### Requirement
All of the entries must be duplicated exactly.

### Dataset entries

=== Begin Enclosure ===

-- ==== Sys2Proof/Laws/State.lean ====
section
/-! SUPPORT. What each update of the state leaves as it was, and what it changes: one lemma per field and update. -/

namespace Sys2Proof.Machine

variable {s : State}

=== End Enclosure ===

### Response to the task
-- ==== Sys2Proof/Laws/State.lean ====
section
/-! SUPPORT. What each update of the state leaves as it was, and what it changes: one lemma per field and update. -/

namespace Sys2Proof.Machine

variable {s : State}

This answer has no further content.